# Complete NP: What approach is best for a problem such as the nearest chain?

A new summary of the conceptual approach of the nearest chain would be appreciated. Especially to clear up the confusion, I will provide a link to a written computer script with the linear approach in mind.

Wikipedia Nearest chain

Example of a basic script

NOTE: The concept is to visualize the chains as a number line.

Script stripped

L = length of the string in number of characters

X = how many ropes in total.

D = hamming distance.

``````    Z = X * X * 1 * L + X * D * D * D + 1

S = Z / D

B = S / D

Y = S / B

P = B * Y
``````

The algorithm takes input for the length of a string to L, and the number of strings in total for X. The hamming distance is for the entrance. re. Entry Z calculates the exact amount of all possible characters in the string plus the permutations for the input re.

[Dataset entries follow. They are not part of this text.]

-- ==== Sys2Proof/Machine/ControlTransfer.lean ====
section
/-! DEFINITION. The meanings of JMP, JSR and RTS (43_control_transfer.md R150 to R152). Each ends with `PC = t`; no fixed advance is added. -/

namespace Sys2Proof.Machine

/-- Do JSR's two stack cells meet the cells of its own two operand bytes (43_control_transfer.md R151)? -/
def jsrOverlaps (s : State) : Bool :=
  [s.phys (s.stackAddr s.sp), s.phys (s.stackAddr (s.sp - 1))].any fun k =>
    [s.phys (s.pc + 1), s.phys (s.pc + 2)].contains k

/-- The return address JSR pushes, `wrap16(PC + len - 1)`, the address of its own last byte (43_control_transfer.md R151). -/
def jsrReturn (s : State) : Word :=
  s.pc + wrap16 (Mode.absolute.len - 1)

/-- 0x4C, JMP Absolute. -/
def execJmpAbsolute (addr16 : Word) (s : State) : Host.Outcome State Fault Refusal :=
  .next (s.jumpTo (s.ea (.absolute addr16)))

/-- 0x6C, JMP Indirect. -/
def execJmpIndirect (ptr16 : Word) (s : State) : Host.Outcome State Fault Refusal :=
  .next (s.jumpTo (s.eaIndirect ptr16))

/-- 0x20, JSR Absolute. -/
def execJsr (addr16 : Word) (s : State) : Host.Outcome State Fault Refusal :=
  if jsrOverlaps s then .refused .jsrStackOverlapsOperand
  else .next ((s.pushWord (jsrReturn s)).jumpTo (s.ea (.absolute addr16)))

/-- 0x60, RTS Implied. -/
def execRts (s : State) : Host.Outcome State Fault Refusal :=
  .next (s.popWordState.jumpTo (s.popWordValue + 1))

end Sys2Proof.Machine
end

We get a set of Z number of characters. We divide Z by re which S. We obtain second Possible permutations of characters that can be generated in a list of X string instruments. In other words, Z divided by Y groupings of the same X must have only B possible permutations within the Z characters. (For the numerical chain of the center based on Hamming?)

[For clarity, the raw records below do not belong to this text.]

/-! ### What is never answered, what is refused, and when FAULT is set -/

theorem port_no_fault (r : Request) (s : State) (q : Fault) : port r s ≠ .fault q := by
  by_cases hfault : s.fault = none
  · rcases port_unfaulted hfault r with ⟨-, hport⟩ | ⟨_, -, -, hport⟩ | ⟨_, _, hport, -⟩ <;> rw [hport]
    · exact portTick_no_fault s q
    · exact nofun
    · exact nofun
  · rw [port_faulted hfault]
    exact nofun

theorem port_refused {r : Request} {s : State} {q : Refusal} (h : port r s = .refused q) :
    (q = .coreFaulted ∧ s.fault ≠ none) ∨
      (q = .loadTooLong ∧ ∃ bs, r = .load bs ∧ bs.length > s.params.memSize.cells - loadOrigin.toNat) ∨
      (q = .jsrStackOverlapsOperand ∧ r = .tick ∧ s.fetchOpcode = 0x20 ∧ ¬ JsrMissesItsOperand s) := by
  by_cases hfault : s.fault = none
  · rcases port_unfaulted hfault r with ⟨hr, hport⟩ | ⟨bs, hr, hlong, hport⟩ | ⟨_, _, hport, -⟩ <;> rw [hport] at h
    · rcases step_refused (portTick_refused h) with ⟨-, hset⟩ | ⟨hq, hjsr⟩
      · exact absurd hfault hset
      · exact .inr (.inr ⟨hq, hr, hjsr⟩)
    · cases h
      exact .inr (.inl ⟨rfl, bs, hr, hlong⟩)
    · contradiction
  · rw [port_faulted hfault] at h
    cases h
    exact .inl ⟨rfl, hfault⟩

theorem port_next_faulted {r : Request} {s t : State} {v : Response} (h : port r s = .next (t, v)) (ht : t.fault ≠ none) :
    r = .tick ∧ s.fetchOpcode ∉ mappedOpcodes ∧ t.fault = some (.decodeFailure s.fetchOpcode) := by
  by_cases hfault : s.fault = none
  · rcases port_unfaulted hfault r with ⟨hr, hport⟩ | ⟨_, -, -, hport⟩ | ⟨_, _, hport, hnone⟩ <;> rw [hport] at h
    · obtain ⟨hstep, -⟩ := portTick_next h
      exact ⟨hr, step_next_faulted hstep ht⟩
    · contradiction
    · cases h
      exact absurd hnone ht
  · rw [port_faulted hfault] at h
    contradiction

/-! ### The obligation -/

/-- Settles O10: no request answers a fault (`port_no_fault`), the refusals are classified by `port_refused`, and FAULT is newly set by a
decode failure alone (`port_next_faulted`). -/
theorem noOtherException : Obligations.NoOtherException :=
  fun r s => ⟨port_no_fault r s, fun _ => port_refused, fun _ _ => port_next_faulted⟩

end Sys2Proof.Machine
end

section
/-! PROOFS. 70_reset_and_hazards.md R220 to R223: the state NEW constructs, and what the RESET port answers. The fields of both states are
given by the laws of `State.new` and `State.resetWith`; what is added here is the flags at construction, written out, and the one state
RESET answers on an unfaulted core. -/

namespace Sys2Proof.Machine

/-! ### Construction -/

/-- R220: the two setters of `Flags.powerOn` leave exactly C and I set. -/
theorem Flags.powerOn_eq :
    Flags.powerOn = { c := true, z := false, i := true, d := false, b := false, v := false, n := false } := rfl

/-- Settles O48: the fields are those of the laws of `State.new`, and the flags those of `Flags.powerOn_eq`. -/
theorem newConstructsTheState : Obligations.NewConstructsTheState := by
  intro p mem0
  simp [Flags.powerOn_eq]

/-! ### RESET -/

/-- R221, R223: on an unfaulted core RESET answers the state of `State.resetWith` for the OPEN decrement and the next seven draws, and
moves the draw counter past them. -/
theorem port_reset_next {s : State} (h : s.fault = none) :
    port .reset s = .next ({ s.resetWith Config.resetSpDecrement (Flags.drawn Config.freeBit s.draws) with
      draws := s.draws + flagDraws }, .none) :=
  port_reset h

/-- Settles O49: an unfaulted core answers the state of `port_reset_next`, whose fields are those of the laws of `State.resetWith`, its
flags the draws in order; a faulted core refuses RESET as it refuses every request (`port_faulted`). -/
theorem resetReinitialises : Obligations.ResetReinitialises := by
  intro s
  constructor
  · intro h
    refine ⟨_, port_reset_next h, ?_⟩
    simp [h, Flags.drawn, flagDraws]
  · intro h
    exact port_faulted h .reset

end Sys2Proof.Machine
end

section
/-! PROOFS. 30_encoding.md R81 to R85: encoding and decoding are inverse. An encoding is the opcode byte, which determines the table entry
and is determined by it, followed by the operand's bytes; the bytes of an operand are exactly what its mode takes. -/

namespace Sys2Proof

open Sys2Proof.Forms

/-! ### The bytes of an operand -/

/-- The bytes of an assembled operand, in the order of R81: the low byte of a word first. -/
def OperandBytes.bytes : OperandBytes → List Byte
  | .none => []
  | .byte b => [b]
  | .word w => [lowByte w, highByte w]

theorem encode_eq_cons (i : Instr) : ∃ op, lookup op = some ⟨i.mnemonic, i.mode⟩ ∧ encode i = op :: i.operandBytes.bytes := by
  cases i <;> exact ⟨_, rfl, rfl⟩

theorem Instr.wf_eq_true (i : Instr) : i.wf = true := by
  cases i <;> rfl

theorem Instr.mode_len_eq (i : Instr) : i.mode.len = i.operandBytes.bytes.length + 1 := by
  cases i <;> rfl

/-- A mode takes the operand whose bytes stand in front, where they are as many as the mode says. -/
theorem takeOperand_bytes {m : Mode} {o : OperandBytes} (h : m.len = o.bytes.length + 1) (rest : List Byte) :
    takeOperand m (o.bytes ++ rest) = some (o, rest) := by
  cases o with
  | none | byte => simp only [takeOperand, h]; rfl
  | word w =>
    simp only [takeOperand, h, OperandBytes.bytes]
    exact congrArg (fun v => some (OperandBytes.word v, rest)) (joinBytes_high_low w)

If the algorithm is, correct (or I've cheated). The center of Z it's in the S chain that should be the second permutation.

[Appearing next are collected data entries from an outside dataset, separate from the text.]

-- ==== Sys2Proof/Machine/Parameters.lean ====
section
/-! DEFINITION. The numeric parameters of 00_scope.md R7 and the phase table's default contents. The requester calls the
source's literals unaudited (93_implementation_defined.md section 2): UNVERIFIED, log entry 6. -/

namespace Sys2Proof.Machine

/-- `TICKS_PER_SECOND` (R7, R120). -/
def ticksPerSecond : Nat := 1000

/-- `NUM_ROWS` (R7), the modulus of the index adder (R128). -/
def numRows : Nat := 8

/-- `IDX_UNINIT` (R7, R21): how the status port shows the sentinel. -/
def idxUninit : BitVec 4 := 8#4

/-- `SKIP_WAVE` (R7, R127). -/
def skipWave : Nat := 2

/-- `SKIP_FULL` (R7, R127). -/
def skipFull : Nat := 2

/-- `SKIP_HALF` (R7, R127). -/
def skipHalf : Nat := 1

/-- `OFF`, the all-off pattern (R82). -/
def offPattern : Pattern := 0b0000#4

/-- The default contents of the phase table (R81), rows 0 to 7: the conventional unipolar half-step sequence.
PRESUMED (the spec marks it general knowledge and `PHASE_TABLE` OPEN), log entry 3; unsafe for a claim that rests on it. -/
def defaultPhaseTable : PhaseTable :=
  #v[0b0001#4, 0b0011#4, 0b0010#4, 0b0110#4, 0b0100#4, 0b1100#4, 0b1000#4, 0b1001#4]

end Sys2Proof.Machine
end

The verification of mathematics.

S = S * D / D

D = Z / S

Continue if I want to find the second closest, the third closest and so on within the amount S that was swapped within the distance of Hamming.

``````NQ = S / RT

P = RT * NQ
``````

My understanding of the nearest chain is wrong when it comes to the linear approach, why is the approach not promising? In what way would you approach it?

TO UPDATE-
EXAMPLE
The number line starts from 485.5 and ends in 971. To find our nearest number 15 string, we go to

NQ = S / RT
P = RT * NQ

The result of NQ is added to 485.5 and we obtain our nearest 15th chain.

Let's suppose, we have a habit. Fifth chain closest to our primary S what's it gonna be NQ. We divide NQ continues adding the sum of them 5 D until an approximate Z. If it is not equal to Z then divide NQ for 2 Will this check the algorithm?